Let me explain. Wave 1 and 5 often exhibit some form of Fibonacci relationship with each other. The most common is 1:1 relationship, and the second most common is the 1:.618 relationship. Wave 1 was approximately 123 points. Assuming we would see a 1:.618 relationship between waves 1 and 5, then wave 5 would be 76 points. If wave 4 were to bottom at the 1270es level, then it would project a top to wave 5 and the entire blue c-wave at 1356es, which would effectively take us right to the top of what we now classify as Primary wave 2.
Therefore, if this scenario does play out in this manner, then if the S&P 500 were to move over the 1356.48 level, it would invalidate the count of this being the yellow Intermediate wave 2, and we would probably have a much more complicated large a-b-c pattern that could be playing out, which would still target the 1100-1150 region by June, based upon our overall pattern.
But, again, this is simply conjecture at this time. The ultimate point I am making is that we need to see where this 4th wave will bottom within our next turn period of February 16-21. The deeper the pullback goes, the more likely we will maintain the larger Intermediate yellow wave 2 count.
Harry Boxer, On 4 Charts to Watch (TheTechTrader.com)
Dendreon Corp. (DNDN) had a breakaway gap in early January, then a strong move up, a rising flag, and then it popped, flagged, popped again, flagged again, and popped again on Monday, up 2.36 to 16.53, or 16 1/2%. Volume surged to 30 million shares. With the breakout here, it could move higher. Look for something in the high teens around the 18-20 range.
BroadVision, Inc. (BVSN) had a very strong surge, more than quadrupling from under 10 in just a couple weeks. The big pullback held right at support, where it bounced sharply, and continues to move sharply. It has gone from 20 to 40, literally, in just about five days, a very big move. On Monday, it jumped 5.31 to 39.45, or 15.6%, on a little over 1 million shares. Watch for Monday's low around 34 - 34 1/4 as being a potential exit point. It's a long way from the high, so you'll have to look at some intraday support on Tuesday.
Cobalt International Energy, Inc. (CIE) continues to amaze, and this stock has now moved from under 6 1/2 to Monday's high at 22.33, which is nearly quadrupling in about 3 1/2 months. It was up 1.35 to 22.19, or 6.48%, on 1.88 million shares on Monday. The momentum is strong, and has a 5th wave in place. Look for it to move up to the mid-20's before it falters.
Rackspace Hosting, Inc (RAX), a swing trade idea, broke through resistance, stalled for a day, reversed nicely off the 46.80 range, and on Monday, it was up 1.21 to 48.40, or 2 1/2%, on 2.4 million shares.

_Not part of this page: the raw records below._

-- ==== Sys2Proof/Laws/State.lean ====
section
/-! SUPPORT. One lemma per field of State per update, so that no proof unfolds a record update. -/

namespace Sys2Proof.Machine

open Sys2Proof

/-! ### `setMem` -/

@[simp] theorem State.setMem_devState (s : State) (m : Memory) : (s.setMem m).devState = s.devState := rfl
@[simp] theorem State.setMem_pendingAddress (s : State) (m : Memory) : (s.setMem m).pendingAddress = s.pendingAddress := rfl
@[simp] theorem State.setMem_devConfig (s : State) (m : Memory) : (s.setMem m).devConfig = s.devConfig := rfl
@[simp] theorem State.setMem_stage (s : State) (m : Memory) : (s.setMem m).stage = s.stage := rfl
@[simp] theorem State.setMem_req (s : State) (m : Memory) : (s.setMem m).req = s.req := rfl
@[simp] theorem State.setMem_hwAddr (s : State) (m : Memory) : (s.setMem m).hwAddr = s.hwAddr := rfl
@[simp] theorem State.setMem_ep0Stall (s : State) (m : Memory) : (s.setMem m).ep0Stall = s.ep0Stall := rfl
@[simp] theorem State.setMem_rx (s : State) (m : Memory) : (s.setMem m).rx = s.rx := rfl
@[simp] theorem State.setMem_tx (s : State) (m : Memory) : (s.setMem m).tx = s.tx := rfl
@[simp] theorem State.setMem_bd (s : State) (m : Memory) : (s.setMem m).bd = s.bd := rfl
@[simp] theorem State.setMem_mem (s : State) (m : Memory) : (s.setMem m).mem = m := rfl
@[simp] theorem State.setMem_out (s : State) (m : Memory) : (s.setMem m).out = s.out := rfl
@[simp] theorem State.setMem_bad (s : State) (m : Memory) : (s.setMem m).bad = s.bad := rfl
@[simp] theorem State.setMem_params (s : State) (m : Memory) : (s.setMem m).params = s.params := rfl
@[simp] theorem State.setMem_inputs (s : State) (m : Memory) : (s.setMem m).inputs = s.inputs := rfl
@[simp] theorem State.setMem_ret (s : State) (m : Memory) : (s.setMem m).ret = s.ret := rfl
@[simp] theorem State.setMem_fresh (s : State) (m : Memory) : (s.setMem m).fresh = s.fresh := rfl

/-! ### `setBd` -/

@[simp] theorem State.setBd_devState (s : State) (i : Fin 64) (b : Bd) : (s.setBd i b).devState = s.devState := rfl
@[simp] theorem State.setBd_pendingAddress (s : State) (i : Fin 64) (b : Bd) : (s.setBd i b).pendingAddress = s.pendingAddress := rfl
@[simp] theorem State.setBd_devConfig (s : State) (i : Fin 64) (b : Bd) : (s.setBd i b).devConfig = s.devConfig := rfl
@[simp] theorem State.setBd_stage (s : State) (i : Fin 64) (b : Bd) : (s.setBd i b).stage = s.stage := rfl
@[simp] theorem State.setBd_req (s : State) (i : Fin 64) (b : Bd) : (s.setBd i b).req = s.req := rfl
@[simp] theorem State.setBd_hwAddr (s : State) (i : Fin 64) (b : Bd) : (s.setBd i b).hwAddr = s.hwAddr := rfl
@[simp] theorem State.setBd_ep0Stall (s : State) (i : Fin 64) (b : Bd) : (s.setBd i b).ep0Stall = s.ep0Stall := rfl
@[simp] theorem State.setBd_rx (s : State) (i : Fin 64) (b : Bd) : (s.setBd i b).rx = s.rx := rfl
@[simp] theorem State.setBd_tx (s : State) (i : Fin 64) (b : Bd) : (s.setBd i b).tx = s.tx := rfl
@[simp] theorem State.setBd_bd (s : State) (i : Fin 64) (b : Bd) : (s.setBd i b).bd = s.bd.set i b := rfl
@[simp] theorem State.setBd_mem (s : State) (i : Fin 64) (b : Bd) : (s.setBd i b).mem = s.mem := rfl
@[simp] theorem State.setBd_out (s : State) (i : Fin 64) (b : Bd) : (s.setBd i b).out = s.out := rfl
@[simp] theorem State.setBd_bad (s : State) (i : Fin 64) (b : Bd) : (s.setBd i b).bad = s.bad := rfl
@[simp] theorem State.setBd_params (s : State) (i : Fin 64) (b : Bd) : (s.setBd i b).params = s.params := rfl
@[simp] theorem State.setBd_inputs (s : State) (i : Fin 64) (b : Bd) : (s.setBd i b).inputs = s.inputs := rfl
@[simp] theorem State.setBd_ret (s : State) (i : Fin 64) (b : Bd) : (s.setBd i b).ret = s.ret := rfl
@[simp] theorem State.setBd_fresh (s : State) (i : Fin 64) (b : Bd) : (s.setBd i b).fresh = s.fresh := rfl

This one could be on its way to higher levels, somewhere up around the 53-55 range.
Other stocks in our Charts for the Day are Smith Micro Software, Inc. (SMSI), Genco Shipping & Trading Ltd. (GNK), KV Pharmaceutical Co. (KV-A), Zoltek Companies Inc. (ZOLT), Netlist Inc. (NLST), Anika Theraputics (ANIK), Abiomed Inc. (ABMD), A123 Systems, Inc. (AONE), LDK Solar Co., Ltd. (LDK), Pandora Media, Inc. (P), SodaStream International Ltd. (SODA), VirnetX Holding Corp (VHC), Corinthian Colleges Inc. (COCO), Affymax, Inc. (AFFY).